Thank you for the reply, may I be so bold as to ask whether it was an IT company and if so which one ? It would be a fantastic reference to use internally if it was the same organisation.

Cheers

A


----------



## Macbook7 (Jan 24, 2009)

It is a technology company, but not software. My visa was done through TECOM, as am based out of Dubai Internet City, and they are the processing company that is used.

This is the online application link, there is an enq e-mail address maybe they can give you formal confirmation : 
(Have had to add spaces to the link, as not active member and cant publish links)

www . tecomeservices . com / form / employment . php

Where is the company based that you're looking at working?

Cheers
Andy


----------



## Andrew Farrant (Feb 9, 2009)

It is one of the major I.T companies based in Dubai Internet City so fingers crossed I should be ok without a degree.

Thank you for your help and guidance, I really appreciate it !

Any other views or feedback please ? This is time critical, I need to resolve this issue with cold hard fact ready for a connversation onn Wednesday morning.

Many Thanks Guys


----------



## DeeCee (Dec 13, 2008)

Hi, my situation is very similar to Andys. The only major difference being that my visa is for JAFZA, which i am told makes things much more straightforward. It seems to me that unless the degree is necessary for the job ie Doctor, teacher, engineer etc, it is experience and proven track record that the employers look for. My new boss checked with about 4 people (none of them given as references), but my educational certificates were not submitted as i didnt have them (although i did apply for copies and they're trickling in now - waste of money actually).

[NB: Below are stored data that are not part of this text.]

@[simp] theorem setX_a (v : Byte) : (s.setX v).a = s.a := rfl
@[simp] theorem setX_x (v : Byte) : (s.setX v).x = v := rfl
@[simp] theorem setX_y (v : Byte) : (s.setX v).y = s.y := rfl
@[simp] theorem setX_sp (v : Byte) : (s.setX v).sp = s.sp := rfl
@[simp] theorem setX_pc (v : Byte) : (s.setX v).pc = s.pc := rfl
@[simp] theorem setX_p (v : Byte) : (s.setX v).p = s.p := rfl
@[simp] theorem setX_clk (v : Byte) : (s.setX v).clk = s.clk := rfl
@[simp] theorem setX_nmiPending (v : Byte) : (s.setX v).nmiPending = s.nmiPending := rfl
@[simp] theorem setX_fault (v : Byte) : (s.setX v).fault = s.fault := rfl
@[simp] theorem setX_irqLine (v : Byte) : (s.setX v).irqLine = s.irqLine := rfl
@[simp] theorem setX_mem (v : Byte) : (s.setX v).mem = s.mem := rfl
@[simp] theorem setX_params (v : Byte) : (s.setX v).params = s.params := rfl
@[simp] theorem setX_deviceCount (v : Byte) : (s.setX v).deviceCount = s.deviceCount := rfl
@[simp] theorem setX_accesses (v : Byte) : (s.setX v).accesses = s.accesses := rfl
@[simp] theorem setX_flag (v : Byte) (f : Flag) : (s.setX v).flag f = s.flag f := rfl
@[simp] theorem setX_peek (v : Byte) (w : Word) : (s.setX v).peek w = s.peek w := rfl
@[simp] theorem setX_busByte (v : Byte) (w : Word) : (s.setX v).busByte w = s.busByte w := rfl

@[simp] theorem setY_a (v : Byte) : (s.setY v).a = s.a := rfl
@[simp] theorem setY_x (v : Byte) : (s.setY v).x = s.x := rfl
@[simp] theorem setY_y (v : Byte) : (s.setY v).y = v := rfl
@[simp] theorem setY_sp (v : Byte) : (s.setY v).sp = s.sp := rfl
@[simp] theorem setY_pc (v : Byte) : (s.setY v).pc = s.pc := rfl
@[simp] theorem setY_p (v : Byte) : (s.setY v).p = s.p := rfl
@[simp] theorem setY_clk (v : Byte) : (s.setY v).clk = s.clk := rfl
@[simp] theorem setY_nmiPending (v : Byte) : (s.setY v).nmiPending = s.nmiPending := rfl
@[simp] theorem setY_fault (v : Byte) : (s.setY v).fault = s.fault := rfl
@[simp] theorem setY_irqLine (v : Byte) : (s.setY v).irqLine = s.irqLine := rfl
@[simp] theorem setY_mem (v : Byte) : (s.setY v).mem = s.mem := rfl
@[simp] theorem setY_params (v : Byte) : (s.setY v).params = s.params := rfl
@[simp] theorem setY_deviceCount (v : Byte) : (s.setY v).deviceCount = s.deviceCount := rfl
@[simp] theorem setY_accesses (v : Byte) : (s.setY v).accesses = s.accesses := rfl
@[simp] theorem setY_flag (v : Byte) (f : Flag) : (s.setY v).flag f = s.flag f := rfl
@[simp] theorem setY_peek (v : Byte) (w : Word) : (s.setY v).peek w = s.peek w := rfl
@[simp] theorem setY_busByte (v : Byte) (w : Word) : (s.setY v).busByte w = s.busByte w := rfl

@[simp] theorem setSp_a (v : Byte) : (s.setSp v).a = s.a := rfl
@[simp] theorem setSp_x (v : Byte) : (s.setSp v).x = s.x := rfl
@[simp] theorem setSp_y (v : Byte) : (s.setSp v).y = s.y := rfl
@[simp] theorem setSp_sp (v : Byte) : (s.setSp v).sp = v := rfl
@[simp] theorem setSp_pc (v : Byte) : (s.setSp v).pc = s.pc := rfl
@[simp] theorem setSp_p (v : Byte) : (s.setSp v).p = s.p := rfl
@[simp] theorem setSp_clk (v : Byte) : (s.setSp v).clk = s.clk := rfl
@[simp] theorem setSp_nmiPending (v : Byte) : (s.setSp v).nmiPending = s.nmiPending := rfl
@[simp] theorem setSp_fault (v : Byte) : (s.setSp v).fault = s.fault := rfl
@[simp] theorem setSp_irqLine (v : Byte) : (s.setSp v).irqLine = s.irqLine := rfl
@[simp] theorem setSp_mem (v : Byte) : (s.setSp v).mem = s.mem := rfl
@[simp] theorem setSp_params (v : Byte) : (s.setSp v).params = s.params := rfl
@[simp] theorem setSp_deviceCount (v : Byte) : (s.setSp v).deviceCount = s.deviceCount := rfl
@[simp] theorem setSp_accesses (v : Byte) : (s.setSp v).accesses = s.accesses := rfl
@[simp] theorem setSp_flag (v : Byte) (f : Flag) : (s.setSp v).flag f = s.flag f := rfl
@[simp] theorem setSp_peek (v : Byte) (w : Word) : (s.setSp v).peek w = s.peek w := rfl
@[simp] theorem setSp_busByte (v : Byte) (w : Word) : (s.setSp v).busByte w = s.busByte w := rfl

@[simp] theorem setPc_a (v : Word) : (s.setPc v).a = s.a := rfl
@[simp] theorem setPc_x (v : Word) : (s.setPc v).x = s.x := rfl
@[simp] theorem setPc_y (v : Word) : (s.setPc v).y = s.y := rfl
@[simp] theorem setPc_sp (v : Word) : (s.setPc v).sp = s.sp := rfl
@[simp] theorem setPc_pc (v : Word) : (s.setPc v).pc = v := rfl
@[simp] theorem setPc_p (v : Word) : (s.setPc v).p = s.p := rfl
@[simp] theorem setPc_clk (v : Word) : (s.setPc v).clk = s.clk := rfl
@[simp] theorem setPc_nmiPending (v : Word) : (s.setPc v).nmiPending = s.nmiPending := rfl
@[simp] theorem setPc_fault (v : Word) : (s.setPc v).fault = s.fault := rfl
@[simp] theorem setPc_irqLine (v : Word) : (s.setPc v).irqLine = s.irqLine := rfl
@[simp] theorem setPc_mem (v : Word) : (s.setPc v).mem = s.mem := rfl
@[simp] theorem setPc_params (v : Word) : (s.setPc v).params = s.params := rfl
@[simp] theorem setPc_deviceCount (v : Word) : (s.setPc v).deviceCount = s.deviceCount := rfl
@[simp] theorem setPc_accesses (v : Word) : (s.setPc v).accesses = s.accesses := rfl
@[simp] theorem setPc_flag (v : Word) (f : Flag) : (s.setPc v).flag f = s.flag f := rfl
@[simp] theorem setPc_peek (v : Word) (w : Word) : (s.setPc v).peek w = s.peek w := rfl
@[simp] theorem setPc_busByte (v : Word) (w : Word) : (s.setPc v).busByte w = s.busByte w := rfl

@[simp] theorem setP_a (v : Byte) : (s.setP v).a = s.a := rfl
@[simp] theorem setP_x (v : Byte) : (s.setP v).x = s.x := rfl
@[simp] theorem setP_y (v : Byte) : (s.setP v).y = s.y := rfl
@[simp] theorem setP_sp (v : Byte) : (s.setP v).sp = s.sp := rfl
@[simp] theorem setP_pc (v : Byte) : (s.setP v).pc = s.pc := rfl
@[simp] theorem setP_p (v : Byte) : (s.setP v).p = v := rfl
@[simp] theorem setP_clk (v : Byte) : (s.setP v).clk = s.clk := rfl
@[simp] theorem setP_nmiPending (v : Byte) : (s.setP v).nmiPending = s.nmiPending := rfl
@[simp] theorem setP_fault (v : Byte) : (s.setP v).fault = s.fault := rfl
@[simp] theorem setP_irqLine (v : Byte) : (s.setP v).irqLine = s.irqLine := rfl
@[simp] theorem setP_mem (v : Byte) : (s.setP v).mem = s.mem := rfl
@[simp] theorem setP_params (v : Byte) : (s.setP v).params = s.params := rfl
@[simp] theorem setP_deviceCount (v : Byte) : (s.setP v).deviceCount = s.deviceCount := rfl
@[simp] theorem setP_accesses (v : Byte) : (s.setP v).accesses = s.accesses := rfl
@[simp] theorem setP_peek (v : Byte) (w : Word) : (s.setP v).peek w = s.peek w := rfl
@[simp] theorem setP_busByte (v : Byte) (w : Word) : (s.setP v).busByte w = s.busByte w := rfl

@[simp] theorem addClk_a (n : Nat) : (s.addClk n).a = s.a := rfl
@[simp] theorem addClk_x (n : Nat) : (s.addClk n).x = s.x := rfl
@[simp] theorem addClk_y (n : Nat) : (s.addClk n).y = s.y := rfl
@[simp] theorem addClk_sp (n : Nat) : (s.addClk n).sp = s.sp := rfl
@[simp] theorem addClk_pc (n : Nat) : (s.addClk n).pc = s.pc := rfl
@[simp] theorem addClk_p (n : Nat) : (s.addClk n).p = s.p := rfl
@[simp] theorem addClk_clk (n : Nat) : (s.addClk n).clk = s.clk + n := rfl
@[simp] theorem addClk_nmiPending (n : Nat) : (s.addClk n).nmiPending = s.nmiPending := rfl
@[simp] theorem addClk_fault (n : Nat) : (s.addClk n).fault = s.fault := rfl
@[simp] theorem addClk_irqLine (n : Nat) : (s.addClk n).irqLine = s.irqLine := rfl
@[simp] theorem addClk_mem (n : Nat) : (s.addClk n).mem = s.mem := rfl
@[simp] theorem addClk_params (n : Nat) : (s.addClk n).params = s.params := rfl
@[simp] theorem addClk_deviceCount (n : Nat) : (s.addClk n).deviceCount = s.deviceCount := rfl
@[simp] theorem addClk_accesses (n : Nat) : (s.addClk n).accesses = s.accesses := rfl
@[simp] theorem addClk_flag (n : Nat) (f : Flag) : (s.addClk n).flag f = s.flag f := rfl
@[simp] theorem addClk_peek (n : Nat) (w : Word) : (s.addClk n).peek w = s.peek w := rfl
@[simp] theorem addClk_busByte (n : Nat) (w : Word) : (s.addClk n).busByte w = s.busByte w := rfl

My boss wanted me to start ASAP and whole thing took 1 month from siging a contract to getting my residence permit, and Christmas was in the middle of that.
Good luck, its a mad mad place, but i'm so glad i moved - sure you will be too.

DC


----------



## dizzyizzy (Mar 30, 2008)

same thing for me, my employeer is in JAFZA and they didn't ask me to show any kind of paperwork besides my passport and my photos! really crazy considering that back home you always need to show proof of yours studies...

good luck with the new jobs toyou all!


----------



## Andrew Farrant (Feb 9, 2009)

Thanks for the help guys, will contact TECOM now - does anyone know of any official site, list, law etc that clearly stipulates the requirement or non requirement for a degree ? It seems to be such a commonly asked question that a definitive answer with supporting documentation would help a lot of people out in future.


----------